498 So. 2d 462 | Fla. Dist. Ct. App. | 1986
The appellant wife and the appellee husband entered into a settlement agreement in contemplation of divorce, which provided that the husband would pay her attorney’s fees.
In due course a divorce action was commenced and after extensive litigation, it resulted in a final judgment of dissolution wherein the trial judge retained jurisdiction to award fees.
Thereafter, following taking of testimony, the trial judge determined that the wife’s attorneys were entitled to $29,000 as a reasonable fee for services in representing her during the “past year and through the trial and hearing on attorney's fees” but, only required the husband to pay $15,-000 of this amount. This appeal ensued.
The wife contends that under the following authority, Morris v. Morris, 481 So.2d 564 (Fla. 5th DCA 1986); Novack v. Novack, 305 So.2d 862 (Fla. 3d DCA 1974); See also Hancock v. Hancock, 417 So.2d 1046 (Fla. 4th DCA 1982); Davis v. Fisher, 391 So.2d 810 (Fla. 5th DCA 1980); Sedell v. Sedell, 100 So.2d 639 (Fla. 1st DCA 1958), the trial court was required under the agreement to make the husband pay 100% of the fee determined. The appellee responds that he is only required to pay reasonable fees incurred in connection with the representation of the wife in the dissolution proceedings. Trustees of Cameron-Brown Investment Group v. Tavormina, 385 So.2d 728 (Fla. 3d DCA 1980); Guthrie v. Guthrie, 357 So.2d 247 (Fla. 4th DCA 1978); Allstate Insurance Company v. Baer, 334 So.2d 135 (Fla. 3d DCA 1976); Bosem v. Bosem, 269 So.2d 758 (Fla. 3d DCA 1972).

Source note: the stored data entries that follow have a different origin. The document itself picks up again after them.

/-- A channel that is ready stays so while the work stays as it is, until the next turn finds it silent. -/
theorem not_hangs (h : Hangs run act M) (hsrc : srcAnswers run) (hsnk : snkAnswers run) : False := by
  obtain ⟨N, hidles⟩ := h.idles
  obtain ⟨phase, hseq⟩ := (isBusy_iff _).mp (h.busy N)
  obtain ⟨m, hNm, hready⟩ := exists_not_silent hsrc hsnk h.busy phase N
  obtain ⟨k, hmk, hpass⟩ := h.fair.turns m
  have hphase : ∀ n, N ≤ n → (run n).seq = .busy phase := by
    intro n hn
    induction n, hn using Nat.le_induction with
    | base => exact hseq
    | succ n hn ih => exact (hidles n hn).seq.trans ih
  have hstays : ∀ n, m ≤ n → ¬ Silent (run n) phase := by
    intro n hn
    induction n, hn using Nat.le_induction with
    | base => exact hready
    | succ n hn ih => exact fun hs => ih ((hidles n (le_trans hNm hn)).silent phase hs)
  have hNk := le_trans hNm hmk
  exact hstays k hmk ((hidles k hNk).waits hpass phase (hphase k hNk))

/-- Settles O52: a run that does not end would hang, and no fair run does. -/
theorem fairRunsEnd : Obligations.FairRunsEnd := by
  intro run act hfair hinv ⟨M, hfinite⟩ hsrc hsnk
  by_contra hends
  have hbusy : ∀ n, (run n).isBusy = true := fun n => (Bool.eq_false_or_eq_true _).resolve_right fun hf => hends ⟨n, hf⟩
  exact not_hangs ⟨hfair, inv_of_fairRun hfair hinv hbusy, hbusy, hfinite⟩ hsrc hsnk

end Sys2Proof.Proofs

/-! The order of a command's transactions: SnkFinish and a failed one come last, and end the command (R64, R242 to
R245). -/

namespace Sys2Proof.Proofs

open Sys2Proof Sys2Proof.Machine

variable {α : Type} {p : ParamSet} {s t u : State} {phase : Phase} {emit : Byte → State → Res Unit}

/-! ## Transactions that go on, and a last one -/

/-- A transaction after which a command goes on: neither a SnkFinish nor one answered Err. -/
def GoesOn : Event → Prop
  | .snkFinish _ | .snkWrite _ (.err _) | .srcRead (.err _) => False
  | _ => True

/-- From `s` to `t` there are only transactions after which a command goes on. -/
def Continues (s t : State) : Prop := ∃ es, t.history = es ++ s.history ∧ ∀ e ∈ es, GoesOn e

/-- From `s` to `t` all transactions but the newest are such, and in a command still running the newest is too. -/
def Orderly (s t : State) : Prop :=
  (∃ es, t.history = es ++ s.history ∧ ∀ e ∈ es.tail, GoesOn e) ∧ (t.isBusy = true → Continues s t)

theorem Continues.of_eq (h : t.history = s.history) : Continues s t := ⟨[], h, nofun⟩

theorem Continues.of_cons {e : Event} (h : t.history = e :: s.history) (he : GoesOn e) : Continues s t :=
  ⟨[e], h, by simpa using he⟩

theorem Continues.trans (h : Continues s t) (h' : Continues t u) : Continues s u := by
  obtain ⟨es, hes, hgo⟩ := h
  obtain ⟨fs, hfs, hgo'⟩ := h'
  exact ⟨fs ++ es, by rw [hfs, hes, List.append_assoc], List.forall_mem_append.mpr ⟨hgo', hgo⟩⟩

theorem Continues.orderly (h : Continues s t) : Orderly s t := by
  obtain ⟨es, hes, hgo⟩ := id h
  exact ⟨⟨es, hes, fun e he => hgo e (List.mem_of_mem_tail he)⟩, fun _ => h⟩

/-- A transaction that ends the command. -/
theorem orderly_of_cons {e : Event} (h : t.history = e :: s.history) (hfree : t.isBusy = false) : Orderly s t :=
  ⟨⟨[e], h, nofun⟩, fun hbusy => by simp [hfree] at hbusy⟩

theorem Continues.trans_orderly (h : Continues s t) (h' : Orderly t u) : Orderly s u := by
  obtain ⟨⟨fs, hfs, hgo'⟩, hbusy⟩ := h'
  refine ⟨?_, fun hu => h.trans (hbusy hu)⟩
  obtain ⟨es, hes, hgo⟩ := h
  refine ⟨fs ++ es, by rw [hfs, hes, List.append_assoc], ?_⟩
  cases fs with
  | nil => exact fun e he => hgo e (List.mem_of_mem_tail he)
  | cons f fs => exact List.forall_mem_append.mpr ⟨hgo', hgo⟩

/-- The operation's transactions are in order. -/
abbrev InOrder (s : State) (r : Res α) : Prop := Meets (fun _ => Continues s) (Orderly s) True r

theorem InOrder.after {r : Res α} (h : Continues s t) (hr : InOrder t r) : InOrder s r :=
  hr.mono (fun _ _ => h.trans) fun _ => h.trans_orderly

theorem orderly_endCommand (e : Ending) (h : Continues s t) : Orderly s (endCommand e t) :=
  Continues.orderly (t := endCommand e t) h

theorem isBusy_endCommand (e : Ending) (s : State) : (endCommand e s).isBusy = false := by cases e <;> rfl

The order under review arrived in this court with a presumption of correctness. Canakaris v. Canakaris, 382 So.2d 1197 (Fla.1980); Howard v. Howard, 467 So.2d 768 (Fla. 1st DCA 1985); Schwartz v. Schwartz, 431 So.2d 716 (Fla. 3d DCA 1983). It is incumbent on an appellant to make error appear. Applegate v. Barnett Bank of Tallahassee, 377 So.2d 1150 (Fla.1980); Lahr v. Lahr, 337 So.2d 837 (Fla. 2d DCA 1976); Storer v. Storer, 305 So.2d 212 (Fla. 3d DCA 1974). We fail to find, from the limited record before us, that the trial judge abused his discretion in the entry of the order under review and therefore it is affirmed.
Affirmed.
. Notwithstanding this court’s order relinquishing jurisdiction to the trial court for purposes of constructing a record pursuant to Rule 9.200(b)(3) F.A.R., the appellant has not favored us with a record, but with a very limited stipulated statement.